Limiting factors in Escherichia coli fed-batch production of recombinant proteins

Abstract

Fed-batch production of recombinant beta-galactosidase in E. coli was studied with respect to the specific growth rate at induction. The cultivations were designed to induce protein production by IPTG at a glucose feed rate corresponding to high mu = 0.5 h(-1)) or low (mu = 0.1 h(-1)) specific growth rate. Protein production rate was approximately 100% higher at the higher specific growth rate, resulting in the accumulation of beta-galactosidase up to 30% of the total cell protein. Transcription analysis showed that beta-galactosidase-specific messenger RNA was immediately formed after induction (<5 min), but the amount was the same in both cases and was thus not the initial limiting factor. The content of ribosomes, as represented by rRNA, rapidly decreased with specific growth rate from a relative level of 100%, at the high specific growth rate, to 20% at the low specific growth rate. At high specific growth rate, ribosomes were additionally degraded upon induction due to the high production level. Translation therefore seemed to be the initial limiting factor of the protein synthesis capacity.
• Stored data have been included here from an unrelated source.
/-- The pipes of a partition (Table 5-6). -/
inductive Pipe where
  | vector | uniform | memory | special
deriving DecidableEq, Repr

/-- What a fragment has done in the running cycle of its core: it issued an instruction or was only tried, the pipes that the instruction may have taken, and
what R116 compares (R116, R117, R122). -/
structure Issued where
  part : Nat
  gi : Nat
  fid : Nat
  did : Bool := true
  pipes : List Pipe
  prio : Nat := 0
  spin : Bool := false
  /-- the registers and predicates (512 + p) that it writes, whether it wrote FMT, and whether the fragment goes on behind it in the same window -/
  writes : List Nat := []
  fmt : Bool := false
  straight : Bool := true
deriving DecidableEq, Repr

/-- The state of the machine. -/
structure State where
  /-- device time in ns, a 64-bit count (R7), and the picoseconds of the running nanosecond -/
  time : Nat := 0
  fine : Nat := 0
  /-- how far each cluster is in its running cycle, in ps × MHz, below 10^6 (R376) -/
  phase : List Nat := List.replicate 16 0
  /-- issues of the running cycles (R116) -/
  issues : List Issued := []
  /-- the thread of Chovis's service port that was served last (R20) -/
  service : Nat := 0
  /-- it has issued in the running cycle of Chovis -/
  serviced : Bool := false
  /-- does the instruction that issues read FMT (R56, R356)? -/
  readsFmt : Bool := false
  /-- steps taken, the argument of the free times -/
  steps : Nat := 0
  /-- free values drawn -/
  draws : Nat := 0
  /-- issue number of the latest issued instruction -/
  seq : Nat := 0
  /-- the issuing group and the place of its fragment -/
  cur : Option (Nat × Nat) := none
  /-- physical memory (Table 19-1) -/
  mem : Mem := []
  /-- bytes not yet rewritten of the lines that hold an uncorrectable error at their home: such a line stays poisoned as a whole until every
  byte of it has been written (R217) -/
  memBad : List Nat := []
  groups : List Group := []
  blocks : List Block := []
  launches : List Launch := []
  ctxs : List Ctx := []
  /-- generation of each PASID torn down before (R404) -/
  gens : List (Nat × BitVec 8) := []
  /-- queues by number -/
  queues : List (Nat × Queue) := []
  trees : List Subtree := List.replicate 256 {}
  pools : List Pool := List.replicate 256 {}
  syzygy : List Syzygy := List.replicate 128 {}
  feeds : List Feed := List.replicate 64 {}
  spawnq : List Child := []
  unperf : List Store := []
  copies : List CopyCmd := []
  cols : List LaneCmd := []
  dyns : List LaneCmd := []
  l1 : List L1Line := []
  fillNo : Nat := 0
  icache : List ILine := []
  tlb : List TlbEntry := []
  /-- the L2 TLBs of the clusters, the walk cache (R17, R420) and L2 (R18, R209) -/
  tlb2 : List TlbEntry := []
  walks : List WalkEntry := []
  l2 : List L2Line := []
  woas : List Woa := []
  woaNo : Nat := 0
  xfaults : List XFault := []
  token : Nat := 0
  chovis : List ChovisRec := []
  sysreqs : List SysReq := []
  /-- creations in each slot, by 256 × core + slot (R248) -/
  slotGens : List (Nat × Nat) := []
  btags : BitVec 16 := 0
  lid : Word := 0
  /-- context that a core is reserved to, and the clock pinned for it (R34, R395) -/
  reserved : List (Option Nat) := List.replicate 64 none
  pinned : List Nat := List.replicate 64 0
  /-- scratchpad bytes of each core's split (R205) -/
  split : List Nat := List.replicate 64 0
  clock : List Nat := List.replicate 16 1800
  cyc : List Nat := List.replicate 16 0
  traces : List TraceUnit := List.replicate 16 {}
  corrected : List Nat := List.replicate 64 0
  /-- last slot sampled by each partition for a context, by 1024 × PASID + 16 × core + partition, and the cycle (R380) -/
  samples : List (Nat × Nat × Nat) := []
  /-- device lines that the host caches (R412) -/
  hostLines : List Nat := []
  /-- those among them that a store waits for the host to give back -/
  recalls : List Nat := []
  inputs : List Input := []
  outbox : List Msg := []
  mgmt : Mgmt := {}
  drvNext : Nat := 0
  mailbox : Mem := []
  flash : Mem := []
  flashLen : Nat := 0
  /-- a rewriting of the flash has begun and not ended; a reset keeps it (R425) -/
  flashOpen : Bool := false
  fuseSvn : Word := 0
  dumpBase : Nat := 0
  dumpSize : Nat := 0
  fatal : Nat := 0
  /-- the dump of the fatal error waits for the engines' current commands (R386) -/
  dumpOwed : Bool := false
  /-- device time of the last exchange with the peer, and the value of the request that is not answered (R414) -/
  peerAt : Nat := 0
  peerAsk : Option Word64 := none
  /-- the peer's answer that firmware has not taken: H, D1, D2 and the device time at which it came -/
  peerSaid : Option (Word64 × Word64 × Word64 × Word64) := none
  /-- replay records that wait for room, by PASID, the oldest first (R384) -/
  replayQ : List (Nat × List Byte) := []
deriving DecidableEq, Repr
The alarmone guanosine tetraphosphate increased at both high and low feed level inductions, indicating an induction-forced starvation of charged tRNA and/or glucose. The altered physiological status was also detected by the formation of acetic acid. However, the higher production rate resulted in high-level accumulation of acetic acid, which was absent at low feed rate production. Acetic acid production is thus coupled to the high product formation rate and is proposed to be due either to a precursor drain of Krebs cycle intermediates and a time lag before induction of the glyoxalate shunt, or to single amino acid overflow, since the model product is relatively poor in glycin and alanin. In conclusion, it is proposed that production at high specific growth rate becomes precursor-limited, while production at low specific growth rate is carbon- and/or energy-limited.